● Data for analysis
========================================

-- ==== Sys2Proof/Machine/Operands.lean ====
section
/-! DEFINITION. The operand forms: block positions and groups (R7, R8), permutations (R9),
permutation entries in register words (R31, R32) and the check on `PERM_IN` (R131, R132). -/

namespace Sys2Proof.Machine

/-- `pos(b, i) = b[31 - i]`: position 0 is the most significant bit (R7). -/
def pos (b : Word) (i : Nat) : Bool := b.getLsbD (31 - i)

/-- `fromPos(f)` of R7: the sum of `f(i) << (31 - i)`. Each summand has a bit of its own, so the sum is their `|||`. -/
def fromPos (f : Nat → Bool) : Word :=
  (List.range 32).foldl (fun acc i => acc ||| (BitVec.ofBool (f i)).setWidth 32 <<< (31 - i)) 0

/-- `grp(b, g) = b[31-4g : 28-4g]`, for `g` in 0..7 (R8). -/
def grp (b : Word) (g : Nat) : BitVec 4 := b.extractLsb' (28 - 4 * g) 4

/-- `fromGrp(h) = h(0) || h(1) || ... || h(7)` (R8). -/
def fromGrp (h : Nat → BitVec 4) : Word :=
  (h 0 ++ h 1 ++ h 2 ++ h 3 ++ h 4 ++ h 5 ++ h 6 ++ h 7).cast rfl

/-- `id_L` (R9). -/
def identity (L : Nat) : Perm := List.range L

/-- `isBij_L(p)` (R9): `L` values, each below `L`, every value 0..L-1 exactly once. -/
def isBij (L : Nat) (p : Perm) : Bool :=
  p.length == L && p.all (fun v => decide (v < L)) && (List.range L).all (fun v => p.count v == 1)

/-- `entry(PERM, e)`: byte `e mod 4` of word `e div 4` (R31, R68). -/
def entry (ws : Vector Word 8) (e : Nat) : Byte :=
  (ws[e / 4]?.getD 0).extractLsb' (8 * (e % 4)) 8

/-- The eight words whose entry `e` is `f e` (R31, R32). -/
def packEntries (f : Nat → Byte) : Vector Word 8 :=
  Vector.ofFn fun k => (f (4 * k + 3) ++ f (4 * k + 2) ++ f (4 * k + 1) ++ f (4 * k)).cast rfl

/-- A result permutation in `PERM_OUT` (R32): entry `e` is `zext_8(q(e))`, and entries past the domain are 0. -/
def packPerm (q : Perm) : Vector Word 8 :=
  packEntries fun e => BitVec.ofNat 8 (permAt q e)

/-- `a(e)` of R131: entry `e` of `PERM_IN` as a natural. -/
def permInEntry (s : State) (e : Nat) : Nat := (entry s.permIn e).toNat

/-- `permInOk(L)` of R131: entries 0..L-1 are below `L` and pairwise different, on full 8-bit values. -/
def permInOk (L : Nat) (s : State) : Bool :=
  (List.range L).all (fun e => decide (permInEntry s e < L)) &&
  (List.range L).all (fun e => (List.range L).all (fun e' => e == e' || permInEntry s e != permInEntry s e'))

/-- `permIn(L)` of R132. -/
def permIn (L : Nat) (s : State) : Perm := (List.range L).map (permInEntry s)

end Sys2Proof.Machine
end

========================================

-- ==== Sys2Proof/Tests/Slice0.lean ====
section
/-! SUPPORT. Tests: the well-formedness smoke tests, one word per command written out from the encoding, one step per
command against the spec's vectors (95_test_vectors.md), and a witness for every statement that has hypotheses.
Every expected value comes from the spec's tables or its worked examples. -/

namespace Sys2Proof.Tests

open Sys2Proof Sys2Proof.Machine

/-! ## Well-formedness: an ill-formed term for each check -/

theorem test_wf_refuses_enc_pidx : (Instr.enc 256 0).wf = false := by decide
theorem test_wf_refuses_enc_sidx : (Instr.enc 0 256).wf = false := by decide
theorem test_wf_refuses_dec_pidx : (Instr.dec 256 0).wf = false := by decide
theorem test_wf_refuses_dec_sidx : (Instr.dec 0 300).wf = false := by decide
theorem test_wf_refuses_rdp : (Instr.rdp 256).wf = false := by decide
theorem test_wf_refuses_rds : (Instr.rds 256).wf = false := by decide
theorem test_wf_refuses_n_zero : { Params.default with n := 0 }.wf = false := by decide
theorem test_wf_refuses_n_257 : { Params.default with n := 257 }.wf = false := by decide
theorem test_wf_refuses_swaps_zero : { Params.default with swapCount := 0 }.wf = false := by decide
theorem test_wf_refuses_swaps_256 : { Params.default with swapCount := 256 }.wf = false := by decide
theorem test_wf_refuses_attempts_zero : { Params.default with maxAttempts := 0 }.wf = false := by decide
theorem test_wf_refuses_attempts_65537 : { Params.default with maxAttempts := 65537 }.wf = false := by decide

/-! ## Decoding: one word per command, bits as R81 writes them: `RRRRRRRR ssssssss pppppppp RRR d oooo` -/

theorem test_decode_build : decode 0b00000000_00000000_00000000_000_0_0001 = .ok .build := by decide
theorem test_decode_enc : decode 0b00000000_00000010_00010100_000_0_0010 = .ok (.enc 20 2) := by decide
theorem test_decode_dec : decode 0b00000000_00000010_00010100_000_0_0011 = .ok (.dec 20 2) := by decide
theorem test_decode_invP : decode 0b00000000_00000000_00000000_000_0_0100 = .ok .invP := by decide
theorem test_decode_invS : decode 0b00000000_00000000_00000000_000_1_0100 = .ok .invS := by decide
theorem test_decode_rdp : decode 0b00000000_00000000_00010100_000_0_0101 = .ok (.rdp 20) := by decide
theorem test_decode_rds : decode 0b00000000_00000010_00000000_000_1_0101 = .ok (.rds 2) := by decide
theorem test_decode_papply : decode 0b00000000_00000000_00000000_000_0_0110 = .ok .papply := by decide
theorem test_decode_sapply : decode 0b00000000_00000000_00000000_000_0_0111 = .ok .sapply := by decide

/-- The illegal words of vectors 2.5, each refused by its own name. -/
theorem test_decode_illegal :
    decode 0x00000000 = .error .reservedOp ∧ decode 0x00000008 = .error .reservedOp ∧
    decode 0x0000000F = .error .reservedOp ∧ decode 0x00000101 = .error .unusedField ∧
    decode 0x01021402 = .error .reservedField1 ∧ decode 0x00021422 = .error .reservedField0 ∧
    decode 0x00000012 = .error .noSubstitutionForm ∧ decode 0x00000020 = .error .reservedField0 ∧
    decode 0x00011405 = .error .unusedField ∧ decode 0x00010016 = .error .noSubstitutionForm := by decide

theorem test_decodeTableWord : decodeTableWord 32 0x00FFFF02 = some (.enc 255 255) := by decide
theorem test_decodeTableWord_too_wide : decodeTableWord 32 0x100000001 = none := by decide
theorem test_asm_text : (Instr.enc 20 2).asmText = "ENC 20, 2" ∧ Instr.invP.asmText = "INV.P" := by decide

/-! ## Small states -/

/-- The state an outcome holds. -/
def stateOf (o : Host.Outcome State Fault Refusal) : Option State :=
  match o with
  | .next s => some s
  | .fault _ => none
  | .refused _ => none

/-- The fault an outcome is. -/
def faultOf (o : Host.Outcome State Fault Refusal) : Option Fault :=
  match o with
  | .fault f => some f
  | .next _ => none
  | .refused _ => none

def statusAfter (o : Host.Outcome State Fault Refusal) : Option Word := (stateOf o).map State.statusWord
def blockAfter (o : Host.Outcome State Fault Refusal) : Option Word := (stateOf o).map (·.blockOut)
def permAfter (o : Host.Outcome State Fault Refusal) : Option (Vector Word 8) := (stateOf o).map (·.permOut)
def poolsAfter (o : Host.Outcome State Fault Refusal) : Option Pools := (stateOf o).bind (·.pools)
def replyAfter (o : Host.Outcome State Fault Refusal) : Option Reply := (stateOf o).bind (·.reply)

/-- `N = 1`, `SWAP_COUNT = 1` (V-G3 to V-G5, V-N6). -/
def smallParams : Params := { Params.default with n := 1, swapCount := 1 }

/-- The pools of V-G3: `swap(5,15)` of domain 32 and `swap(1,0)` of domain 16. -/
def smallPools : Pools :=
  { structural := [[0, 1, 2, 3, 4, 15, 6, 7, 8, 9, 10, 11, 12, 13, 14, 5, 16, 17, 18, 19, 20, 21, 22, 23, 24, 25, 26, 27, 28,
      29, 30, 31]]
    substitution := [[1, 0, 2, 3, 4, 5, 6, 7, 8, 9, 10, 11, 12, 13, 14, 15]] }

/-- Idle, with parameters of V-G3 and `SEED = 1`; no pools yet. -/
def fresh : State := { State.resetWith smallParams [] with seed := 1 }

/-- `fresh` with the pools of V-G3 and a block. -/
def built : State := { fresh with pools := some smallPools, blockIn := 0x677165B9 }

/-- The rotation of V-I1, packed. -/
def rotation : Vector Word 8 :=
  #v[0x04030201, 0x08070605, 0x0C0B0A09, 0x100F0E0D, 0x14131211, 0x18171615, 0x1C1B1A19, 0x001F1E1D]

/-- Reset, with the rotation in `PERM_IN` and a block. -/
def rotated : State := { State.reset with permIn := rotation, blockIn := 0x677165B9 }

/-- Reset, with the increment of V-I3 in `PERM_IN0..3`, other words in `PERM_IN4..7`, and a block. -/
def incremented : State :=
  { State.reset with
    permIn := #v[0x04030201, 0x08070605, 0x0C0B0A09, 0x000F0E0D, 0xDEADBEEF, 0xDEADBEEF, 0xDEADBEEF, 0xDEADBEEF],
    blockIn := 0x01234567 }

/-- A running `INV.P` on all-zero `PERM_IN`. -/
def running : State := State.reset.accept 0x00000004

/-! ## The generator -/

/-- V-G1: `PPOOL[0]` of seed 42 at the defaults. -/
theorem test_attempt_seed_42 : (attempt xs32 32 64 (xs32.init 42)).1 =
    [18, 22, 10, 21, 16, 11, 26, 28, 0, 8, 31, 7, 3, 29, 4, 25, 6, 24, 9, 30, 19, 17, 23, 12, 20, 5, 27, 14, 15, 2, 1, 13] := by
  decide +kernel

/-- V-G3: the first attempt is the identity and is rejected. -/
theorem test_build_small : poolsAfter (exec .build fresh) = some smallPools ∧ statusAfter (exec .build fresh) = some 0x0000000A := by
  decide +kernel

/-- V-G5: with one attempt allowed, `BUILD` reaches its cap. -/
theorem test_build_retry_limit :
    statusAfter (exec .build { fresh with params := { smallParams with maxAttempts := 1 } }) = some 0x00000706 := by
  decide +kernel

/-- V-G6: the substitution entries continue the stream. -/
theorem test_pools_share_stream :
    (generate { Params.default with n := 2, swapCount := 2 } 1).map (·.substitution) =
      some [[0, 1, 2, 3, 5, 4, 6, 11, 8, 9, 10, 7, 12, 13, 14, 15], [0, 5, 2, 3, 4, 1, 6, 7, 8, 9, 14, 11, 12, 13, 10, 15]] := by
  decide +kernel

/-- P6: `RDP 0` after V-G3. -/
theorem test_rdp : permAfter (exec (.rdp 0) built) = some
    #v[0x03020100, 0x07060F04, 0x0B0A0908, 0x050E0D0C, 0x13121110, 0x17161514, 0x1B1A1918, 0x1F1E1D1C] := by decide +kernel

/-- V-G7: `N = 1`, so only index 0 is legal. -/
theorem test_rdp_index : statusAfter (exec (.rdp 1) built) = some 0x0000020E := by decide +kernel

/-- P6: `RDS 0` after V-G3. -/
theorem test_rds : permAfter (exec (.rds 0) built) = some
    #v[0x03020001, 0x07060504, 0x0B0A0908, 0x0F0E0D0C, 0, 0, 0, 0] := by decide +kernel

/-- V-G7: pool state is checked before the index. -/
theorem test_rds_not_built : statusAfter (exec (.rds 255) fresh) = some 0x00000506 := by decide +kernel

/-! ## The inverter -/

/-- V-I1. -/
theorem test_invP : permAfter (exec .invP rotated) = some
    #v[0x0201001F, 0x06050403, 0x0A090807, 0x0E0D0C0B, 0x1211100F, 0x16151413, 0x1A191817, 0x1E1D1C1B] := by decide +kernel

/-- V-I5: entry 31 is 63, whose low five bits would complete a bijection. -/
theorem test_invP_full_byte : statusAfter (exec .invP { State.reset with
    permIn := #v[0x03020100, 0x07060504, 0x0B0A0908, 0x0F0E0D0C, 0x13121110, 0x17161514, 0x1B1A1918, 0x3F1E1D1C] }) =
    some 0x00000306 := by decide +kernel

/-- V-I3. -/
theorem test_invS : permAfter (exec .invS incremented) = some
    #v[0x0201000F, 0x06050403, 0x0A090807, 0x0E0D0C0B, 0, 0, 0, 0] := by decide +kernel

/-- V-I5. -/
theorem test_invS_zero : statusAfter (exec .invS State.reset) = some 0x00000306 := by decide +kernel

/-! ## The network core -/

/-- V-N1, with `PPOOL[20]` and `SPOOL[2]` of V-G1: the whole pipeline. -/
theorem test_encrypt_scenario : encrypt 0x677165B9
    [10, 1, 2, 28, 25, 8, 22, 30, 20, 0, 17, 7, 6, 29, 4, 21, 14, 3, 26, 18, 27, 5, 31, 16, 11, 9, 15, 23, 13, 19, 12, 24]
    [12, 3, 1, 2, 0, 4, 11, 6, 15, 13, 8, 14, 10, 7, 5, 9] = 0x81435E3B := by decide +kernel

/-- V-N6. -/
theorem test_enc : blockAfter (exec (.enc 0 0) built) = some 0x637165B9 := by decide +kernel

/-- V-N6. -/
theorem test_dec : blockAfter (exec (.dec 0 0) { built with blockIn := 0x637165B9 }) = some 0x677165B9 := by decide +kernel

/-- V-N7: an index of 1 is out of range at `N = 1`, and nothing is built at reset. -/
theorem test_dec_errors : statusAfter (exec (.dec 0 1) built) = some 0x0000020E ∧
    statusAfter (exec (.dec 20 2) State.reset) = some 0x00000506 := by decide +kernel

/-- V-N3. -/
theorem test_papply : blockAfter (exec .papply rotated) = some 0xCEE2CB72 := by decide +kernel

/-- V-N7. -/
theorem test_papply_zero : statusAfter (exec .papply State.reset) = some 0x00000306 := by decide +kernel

========================================

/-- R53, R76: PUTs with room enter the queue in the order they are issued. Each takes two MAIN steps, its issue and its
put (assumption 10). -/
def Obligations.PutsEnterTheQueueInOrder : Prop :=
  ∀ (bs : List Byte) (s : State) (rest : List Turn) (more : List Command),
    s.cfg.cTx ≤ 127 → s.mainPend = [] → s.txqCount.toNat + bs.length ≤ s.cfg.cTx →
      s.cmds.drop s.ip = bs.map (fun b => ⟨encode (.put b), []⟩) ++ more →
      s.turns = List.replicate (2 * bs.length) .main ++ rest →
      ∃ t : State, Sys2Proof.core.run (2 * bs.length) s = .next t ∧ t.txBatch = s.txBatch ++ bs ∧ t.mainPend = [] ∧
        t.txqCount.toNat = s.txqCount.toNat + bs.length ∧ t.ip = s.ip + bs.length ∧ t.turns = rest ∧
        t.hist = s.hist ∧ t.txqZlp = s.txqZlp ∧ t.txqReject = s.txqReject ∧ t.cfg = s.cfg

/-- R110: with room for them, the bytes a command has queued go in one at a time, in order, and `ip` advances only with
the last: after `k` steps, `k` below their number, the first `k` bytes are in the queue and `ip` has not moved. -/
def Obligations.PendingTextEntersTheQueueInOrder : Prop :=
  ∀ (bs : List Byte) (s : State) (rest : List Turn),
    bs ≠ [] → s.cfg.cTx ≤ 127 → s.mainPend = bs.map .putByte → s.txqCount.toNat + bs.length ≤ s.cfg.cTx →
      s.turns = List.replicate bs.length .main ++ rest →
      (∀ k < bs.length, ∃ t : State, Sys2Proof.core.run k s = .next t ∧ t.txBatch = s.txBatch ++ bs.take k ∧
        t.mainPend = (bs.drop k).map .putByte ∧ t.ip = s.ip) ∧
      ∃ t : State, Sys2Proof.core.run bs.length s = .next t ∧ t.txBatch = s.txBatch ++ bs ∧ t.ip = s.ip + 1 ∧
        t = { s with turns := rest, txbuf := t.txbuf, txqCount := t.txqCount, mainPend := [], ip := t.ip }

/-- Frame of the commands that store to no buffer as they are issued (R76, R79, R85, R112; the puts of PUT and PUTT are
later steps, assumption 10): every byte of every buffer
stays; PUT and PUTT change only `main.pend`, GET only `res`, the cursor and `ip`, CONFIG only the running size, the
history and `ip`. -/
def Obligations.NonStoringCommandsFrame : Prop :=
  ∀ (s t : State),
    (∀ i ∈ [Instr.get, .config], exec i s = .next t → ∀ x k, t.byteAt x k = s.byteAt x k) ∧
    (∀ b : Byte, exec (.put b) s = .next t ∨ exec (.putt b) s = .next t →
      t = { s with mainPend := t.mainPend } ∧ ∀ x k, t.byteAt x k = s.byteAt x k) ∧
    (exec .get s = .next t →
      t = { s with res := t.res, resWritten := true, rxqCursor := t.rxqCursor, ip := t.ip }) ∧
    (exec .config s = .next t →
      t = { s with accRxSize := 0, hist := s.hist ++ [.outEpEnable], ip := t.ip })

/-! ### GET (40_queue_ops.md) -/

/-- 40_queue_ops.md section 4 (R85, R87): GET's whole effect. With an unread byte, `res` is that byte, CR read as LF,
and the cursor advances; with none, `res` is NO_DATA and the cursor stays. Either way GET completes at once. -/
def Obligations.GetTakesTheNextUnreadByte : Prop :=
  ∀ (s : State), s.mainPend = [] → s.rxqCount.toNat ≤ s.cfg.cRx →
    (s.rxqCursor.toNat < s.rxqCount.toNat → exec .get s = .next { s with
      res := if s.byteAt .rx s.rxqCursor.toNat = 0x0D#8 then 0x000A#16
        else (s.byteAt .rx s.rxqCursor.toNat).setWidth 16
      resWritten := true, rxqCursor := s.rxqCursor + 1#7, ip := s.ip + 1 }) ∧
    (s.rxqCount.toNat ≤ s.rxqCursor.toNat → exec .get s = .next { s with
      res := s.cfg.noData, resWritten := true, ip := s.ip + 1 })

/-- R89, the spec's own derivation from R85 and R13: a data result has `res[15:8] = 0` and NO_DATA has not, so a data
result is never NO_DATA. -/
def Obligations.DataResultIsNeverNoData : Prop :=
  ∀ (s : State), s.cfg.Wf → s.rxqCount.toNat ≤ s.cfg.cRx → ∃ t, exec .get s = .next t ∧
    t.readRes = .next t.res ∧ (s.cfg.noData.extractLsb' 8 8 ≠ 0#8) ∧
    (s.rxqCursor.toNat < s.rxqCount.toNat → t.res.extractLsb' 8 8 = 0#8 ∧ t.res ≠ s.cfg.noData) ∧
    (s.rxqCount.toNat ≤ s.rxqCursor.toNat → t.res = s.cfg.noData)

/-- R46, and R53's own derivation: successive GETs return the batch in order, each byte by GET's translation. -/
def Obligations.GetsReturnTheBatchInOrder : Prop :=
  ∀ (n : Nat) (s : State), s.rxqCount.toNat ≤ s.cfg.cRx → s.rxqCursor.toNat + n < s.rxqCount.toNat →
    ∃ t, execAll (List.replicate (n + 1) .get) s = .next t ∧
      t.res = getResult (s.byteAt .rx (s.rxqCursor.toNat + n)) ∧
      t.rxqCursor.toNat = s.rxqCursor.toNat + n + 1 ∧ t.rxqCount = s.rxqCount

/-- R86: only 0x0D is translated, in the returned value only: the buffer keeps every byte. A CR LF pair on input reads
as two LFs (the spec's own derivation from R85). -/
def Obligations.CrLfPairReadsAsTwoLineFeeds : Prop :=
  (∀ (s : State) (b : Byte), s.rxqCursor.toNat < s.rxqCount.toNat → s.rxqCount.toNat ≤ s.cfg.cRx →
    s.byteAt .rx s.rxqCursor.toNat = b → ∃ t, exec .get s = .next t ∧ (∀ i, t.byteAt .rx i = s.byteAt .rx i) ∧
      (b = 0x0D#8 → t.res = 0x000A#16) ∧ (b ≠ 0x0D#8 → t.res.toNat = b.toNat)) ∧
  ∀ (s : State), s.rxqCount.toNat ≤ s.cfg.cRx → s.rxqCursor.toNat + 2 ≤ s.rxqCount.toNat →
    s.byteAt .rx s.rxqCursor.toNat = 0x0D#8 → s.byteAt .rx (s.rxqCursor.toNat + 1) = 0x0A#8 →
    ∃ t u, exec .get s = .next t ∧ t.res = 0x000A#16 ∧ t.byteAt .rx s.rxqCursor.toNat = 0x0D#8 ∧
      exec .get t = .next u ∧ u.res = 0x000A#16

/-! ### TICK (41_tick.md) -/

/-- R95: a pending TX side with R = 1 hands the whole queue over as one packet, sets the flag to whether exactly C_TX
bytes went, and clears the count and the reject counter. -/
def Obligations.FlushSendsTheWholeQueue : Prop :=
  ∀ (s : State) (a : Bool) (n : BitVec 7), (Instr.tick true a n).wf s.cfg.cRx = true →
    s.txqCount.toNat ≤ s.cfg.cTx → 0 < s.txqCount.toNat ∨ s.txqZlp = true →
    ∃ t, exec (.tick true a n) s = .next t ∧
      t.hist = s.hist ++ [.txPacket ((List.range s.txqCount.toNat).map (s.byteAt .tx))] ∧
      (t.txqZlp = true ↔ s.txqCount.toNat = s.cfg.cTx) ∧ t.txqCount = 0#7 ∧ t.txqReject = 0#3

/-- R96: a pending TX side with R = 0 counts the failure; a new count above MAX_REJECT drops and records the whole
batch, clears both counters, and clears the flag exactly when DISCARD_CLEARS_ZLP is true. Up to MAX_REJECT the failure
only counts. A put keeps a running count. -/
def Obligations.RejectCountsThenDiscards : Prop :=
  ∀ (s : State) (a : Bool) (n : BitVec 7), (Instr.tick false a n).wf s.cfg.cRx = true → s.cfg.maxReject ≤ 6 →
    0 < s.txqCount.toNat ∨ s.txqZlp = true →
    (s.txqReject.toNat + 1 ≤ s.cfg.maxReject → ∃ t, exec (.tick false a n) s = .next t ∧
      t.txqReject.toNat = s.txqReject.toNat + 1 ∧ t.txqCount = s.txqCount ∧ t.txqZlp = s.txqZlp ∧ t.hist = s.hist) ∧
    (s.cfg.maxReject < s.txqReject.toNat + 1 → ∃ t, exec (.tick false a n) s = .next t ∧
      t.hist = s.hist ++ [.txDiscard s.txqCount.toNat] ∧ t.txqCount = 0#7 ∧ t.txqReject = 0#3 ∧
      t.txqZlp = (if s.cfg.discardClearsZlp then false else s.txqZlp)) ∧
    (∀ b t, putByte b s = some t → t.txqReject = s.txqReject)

========================================

● Assigned task
Your response should contain each line of the entries above that holds the string "lean".

● Exercise response
-- ==== Sys2Proof/Machine/Operands.lean ====
-- ==== Sys2Proof/Tests/Slice0.lean ====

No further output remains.